Screening for phenylketonuria (PKU), using blood from the newborn blood spot screening, has been carried out in the Netherlands since 1974. Since 1981, this blood is also tested for congenital hypothyroidism (CH) and, since 2000, for adrenogenital syndrome (AGS).
In November 2005, State Secretary Ross of the Dutch Ministry of Health, Welfare and Sport announced that tests for additional diseases are to be introduced. Based on a Health Council of the Netherlands’ advisory report submitted in August 2005, screening for 14 additional disorders would commence on 1 January 2007. In 2010, the Health Council of the Netherlands recommended that cystic fibrosis (CF) be added to the blood spot screening. With effect from 1 May 2011, CF was also added to the screening. Screening for homocystinuria (HCY) was terminated with effect from 1 April 2016, at the recommendation of the Health Council of the Netherlands. It had been suspended since October 2010, due to the large number of false-negative results obtained by the screening method in use at that time. Per 1 January 2017, alfa-thalassemia (HbH-disease) and beta-thalassemia major were added to the blood spot screening.
Since 1 January 2015, carrying out blood spot tests has been financed from the State Budget. In 2018, the charge for a newborn blood spot screening set was €3.62. Based the number of live births, it was estimated that 176,163 newborn blood spot screenings would be carried out. The implementation costs include the cost of collecting the blood from the child and the cost of laboratory tests. The YHC organisation receives €20.71 per child to cover the cost of collecting blood. Laboratory testing costs €52.14 per heel prick blood test card. RIVMNational Institute for Public Health and the Environment -DVP’s organisational costs are estimated to be about €4 million, while RIVM’s co-ordination role costs around €1.76 million per year. The programme’s total annual turnover is approximately €18.8 million. Referrals for diagnosis and treatment are financed as mainstream care.
In terms of their content, newborn screening programmes can sometimes differ substantially from one country to another, and even from one part of a country to another. In North America and most of Europe, as well as parts of Latin America, Japan, Australia and New Zealand, newborn screening is part and parcel of mainstream health provision. The number of clinical pictures covered by these screening programmes varies from two to more than 40.

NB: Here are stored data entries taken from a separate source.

-- ==== Sys2Proof/Machine/DevMem.lean ====
section
/-! DEFINITION. Device memory: page tables, TLBs and translation (R95 to R98), physical stores with encryption (R89,
R92, R94, R99), extents and segments (R66 to R73), and Signal words (R286, R287, R290). -/

namespace Sys2Proof.Machine

open Sys2Proof

/-! ## Page tables (R95, R96; the root table is frame 0, log entry 10, DESIGN CHOICE) -/

/-- EXTID of a PTE. -/
def pteExt (p : Word) : Nat := bitsOf p.toNat 48 16
/-- KEY. -/
def pteKey (p : Word) : Nat := bitsOf p.toNat 38 10
/-- PFN. -/
def ptePfn (p : Word) : Nat := bitsOf p.toNat 8 30
/-- TIER. -/
def pteTier (p : Word) : Nat := bitsOf p.toNat 6 2
/-- PS. -/
def ptePs (p : Word) : Nat := bitsOf p.toNat 4 2
/-- Is V set, with none of R, W, X? -/
def pteTable (p : Word) : Bool := p.getLsbD 0 && bitsOf p.toNat 1 3 == 0
/-- Is V set, with one of R, W, X? -/
def pteLeaf (p : Word) : Bool := p.getLsbD 0 && bitsOf p.toNat 1 3 != 0

/-- The bytes of a page by PS. -/
def pageBytes : Nat → Nat
  | 0 => 4096
  | 1 => 65536
  | 2 => 2097152
  | _ => 1073741824

/-- May a leaf with this PS stand at this level (R96)? -/
def leafAt (level ps : Nat) : Bool :=
  match level with
  | 1 => ps == 0 || ps == 1
  | 2 => ps == 2
  | 3 => ps == 3
  | _ => false

/-- A page as a walk finds it: its PTE, virtual base, size, and the physical address of its base. -/
structure Page where
  pte : Word
  base : Nat
  size : Nat
  phys : Nat
deriving DecidableEq, Repr

/-- R96: the 16 leaves of a 64 KiB page that begins at entry `i`: consecutive PFNs and equal other fields? -/
def leavesAgree (ptes : Map Word) (frame i : Nat) : Bool :=
  (List.range 16).all fun k => ptes.get (512 * frame + i + k) 0 = ptes.get (512 * frame + i) 0 + BitVec.ofNat 64 (256 * k)

/-- R96: the leaf that a 64 KiB page is translated with: any of the 16 when they differ. -/
def leaf64 (ptes : Map Word) (frame i choice : Nat) : Nat :=
  if leavesAgree ptes frame (i / 16 * 16) then i % 16 else choice % 16

/-- R95, R96: the walk from a table down. `choice` picks among unequal leaves of a 64 KiB page.
(Log entry 10, DESIGN CHOICE.) -/
def walkFrom (ptes : Map Word) (va choice : Nat) : Nat → Nat → Option Page
  | 0, _ => none
  | level + 1, frame =>
    let i := bitsOf va (12 + 9 * level) 9
    let p := ptes.get (512 * frame + i) 0
    if pteTable p then
      if ptePs p = 0 ∧ pteTier p ≠ 3 ∧ bitsOf p.toNat 38 26 = 0 ∧ level ≠ 0 then walkFrom ptes va choice level (ptePfn p) else none
    else if pteLeaf p ∧ pteTier p ≠ 3 ∧ leafAt (level + 1) (ptePs p) then
      if ptePs p = 1 then
        let k := leaf64 ptes frame i choice
        let q := ptes.get (512 * frame + i / 16 * 16 + k) 0
        if pteLeaf q ∧ pteTier q ≠ 3 ∧ ptePs q = 1 then
          some ⟨q, va / 65536 * 65536, 65536, 4096 * ptePfn q - 4096 * k⟩
        else none
      else
        let n := pageBytes (ptePs p)
        some ⟨p, va / n * n, n, 4096 * ptePfn p⟩
    else none

/-- A number chosen by free values. -/
def freeIndex (n : Nat) : Nat := (List.range 4).foldl (fun a i => 2 * a + if Config.freeBool (n + i) then 1 else 0) 0

/-- The walk of a 48-bit virtual address. (Log entry 10, DESIGN CHOICE.) (Log entry 46, DEDUCED.) -/
def State.walk (s : State) (va : Nat) : Option Page :=
  if va < 2 ^ 48 then walkFrom s.dev.ptes va (freeIndex s.fresh) 4 0 else none

/-- The physical address of `va` in a page. -/
def Page.at' (p : Page) (va : Nat) : Nat := p.phys + (va - p.base)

In the rest of Europe, Latin America, the Middle East/North Africa and some Asian countries, work is in progress to bring such provision up to standard, but it will probably still take some considerable time before this can be achieved.
Throughout most of Africa, virtually nothing is being done in terms of newborn screening, nor is any action on this matter expected in the near future.
Given its current package (supplemented with hearing screening), the Netherlands ranks in Europe among the countries that screen for the largest number of disorders, along with Germany, Austria and Spain. France screens on five disorders (PKU, CH, AGS, SZ and CF), as does Great Britain (PKU, CH, SZ, CF and MCAD).